RECORDS FOR THE EXERCISE:
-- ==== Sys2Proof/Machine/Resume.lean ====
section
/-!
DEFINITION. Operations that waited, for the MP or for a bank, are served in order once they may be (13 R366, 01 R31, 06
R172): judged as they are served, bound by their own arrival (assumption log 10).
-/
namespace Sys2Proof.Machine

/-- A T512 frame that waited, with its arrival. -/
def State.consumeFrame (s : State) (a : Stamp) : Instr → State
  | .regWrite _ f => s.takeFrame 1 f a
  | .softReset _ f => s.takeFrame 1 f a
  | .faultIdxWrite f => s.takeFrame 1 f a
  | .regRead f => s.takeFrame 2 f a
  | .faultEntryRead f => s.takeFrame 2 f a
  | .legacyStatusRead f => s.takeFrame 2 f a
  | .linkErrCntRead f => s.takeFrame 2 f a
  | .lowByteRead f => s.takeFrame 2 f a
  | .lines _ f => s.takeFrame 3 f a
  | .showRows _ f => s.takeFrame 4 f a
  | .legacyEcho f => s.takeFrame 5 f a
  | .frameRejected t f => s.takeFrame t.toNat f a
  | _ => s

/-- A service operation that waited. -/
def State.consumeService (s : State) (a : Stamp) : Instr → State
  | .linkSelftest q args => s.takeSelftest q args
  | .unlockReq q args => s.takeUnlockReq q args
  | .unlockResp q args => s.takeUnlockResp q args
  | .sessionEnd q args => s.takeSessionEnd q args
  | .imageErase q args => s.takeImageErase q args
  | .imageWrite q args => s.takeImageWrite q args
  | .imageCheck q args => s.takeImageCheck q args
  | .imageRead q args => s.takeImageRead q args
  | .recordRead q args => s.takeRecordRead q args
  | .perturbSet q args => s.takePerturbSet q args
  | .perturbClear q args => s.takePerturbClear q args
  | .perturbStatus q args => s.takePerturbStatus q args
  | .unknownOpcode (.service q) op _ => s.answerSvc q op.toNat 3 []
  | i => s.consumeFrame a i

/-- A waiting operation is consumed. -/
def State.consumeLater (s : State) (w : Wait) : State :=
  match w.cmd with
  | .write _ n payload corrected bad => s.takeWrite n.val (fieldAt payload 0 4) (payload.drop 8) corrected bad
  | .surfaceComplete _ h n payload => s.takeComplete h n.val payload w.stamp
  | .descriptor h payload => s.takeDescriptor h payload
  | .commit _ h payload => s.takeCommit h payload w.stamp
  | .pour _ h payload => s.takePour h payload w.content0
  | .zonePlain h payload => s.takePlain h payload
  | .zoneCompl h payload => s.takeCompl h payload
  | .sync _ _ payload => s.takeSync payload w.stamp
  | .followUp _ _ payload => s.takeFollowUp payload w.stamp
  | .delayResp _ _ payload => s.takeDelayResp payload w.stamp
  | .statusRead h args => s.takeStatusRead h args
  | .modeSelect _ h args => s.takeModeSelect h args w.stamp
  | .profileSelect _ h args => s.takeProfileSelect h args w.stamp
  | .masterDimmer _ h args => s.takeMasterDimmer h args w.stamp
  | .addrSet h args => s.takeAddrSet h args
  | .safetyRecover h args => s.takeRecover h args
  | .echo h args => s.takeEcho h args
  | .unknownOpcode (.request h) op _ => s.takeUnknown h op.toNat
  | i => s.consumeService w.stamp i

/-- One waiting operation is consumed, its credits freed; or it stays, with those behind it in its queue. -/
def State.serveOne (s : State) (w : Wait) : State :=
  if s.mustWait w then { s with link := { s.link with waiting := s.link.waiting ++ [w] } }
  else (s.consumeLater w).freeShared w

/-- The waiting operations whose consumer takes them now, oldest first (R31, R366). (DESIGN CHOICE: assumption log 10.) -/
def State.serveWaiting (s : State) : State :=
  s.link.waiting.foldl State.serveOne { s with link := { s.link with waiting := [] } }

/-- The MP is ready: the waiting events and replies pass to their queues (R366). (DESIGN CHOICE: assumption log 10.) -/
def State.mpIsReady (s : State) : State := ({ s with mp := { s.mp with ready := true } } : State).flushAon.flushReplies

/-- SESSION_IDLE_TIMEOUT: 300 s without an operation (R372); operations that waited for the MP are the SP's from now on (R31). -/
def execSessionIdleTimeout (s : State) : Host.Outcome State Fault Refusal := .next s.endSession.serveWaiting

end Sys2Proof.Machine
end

ACTIVITY:
Return exactly, and only, the lines above starting at the line that contains "namespace Sys2Proof.Machine" and ending at the line that contains "n.val payload w.stamp".

RESULT OF THE EXERCISE:
namespace Sys2Proof.Machine

/-- A T512 frame that waited, with its arrival. -/
def State.consumeFrame (s : State) (a : Stamp) : Instr → State
  | .regWrite _ f => s.takeFrame 1 f a
  | .softReset _ f => s.takeFrame 1 f a
  | .faultIdxWrite f => s.takeFrame 1 f a
  | .regRead f => s.takeFrame 2 f a
  | .faultEntryRead f => s.takeFrame 2 f a
  | .legacyStatusRead f => s.takeFrame 2 f a
  | .linkErrCntRead f => s.takeFrame 2 f a
  | .lowByteRead f => s.takeFrame 2 f a
  | .lines _ f => s.takeFrame 3 f a
  | .showRows _ f => s.takeFrame 4 f a
  | .legacyEcho f => s.takeFrame 5 f a
  | .frameRejected t f => s.takeFrame t.toNat f a
  | _ => s

/-- A service operation that waited. -/
def State.consumeService (s : State) (a : Stamp) : Instr → State
  | .linkSelftest q args => s.takeSelftest q args
  | .unlockReq q args => s.takeUnlockReq q args
  | .unlockResp q args => s.takeUnlockResp q args
  | .sessionEnd q args => s.takeSessionEnd q args
  | .imageErase q args => s.takeImageErase q args
  | .imageWrite q args => s.takeImageWrite q args
  | .imageCheck q args => s.takeImageCheck q args
  | .imageRead q args => s.takeImageRead q args
  | .recordRead q args => s.takeRecordRead q args
  | .perturbSet q args => s.takePerturbSet q args
  | .perturbClear q args => s.takePerturbClear q args
  | .perturbStatus q args => s.takePerturbStatus q args
  | .unknownOpcode (.service q) op _ => s.answerSvc q op.toNat 3 []
  | i => s.consumeFrame a i

/-- A waiting operation is consumed. -/
def State.consumeLater (s : State) (w : Wait) : State :=
  match w.cmd with
  | .write _ n payload corrected bad => s.takeWrite n.val (fieldAt payload 0 4) (payload.drop 8) corrected bad
  | .surfaceComplete _ h n payload => s.takeComplete h n.val payload w.stamp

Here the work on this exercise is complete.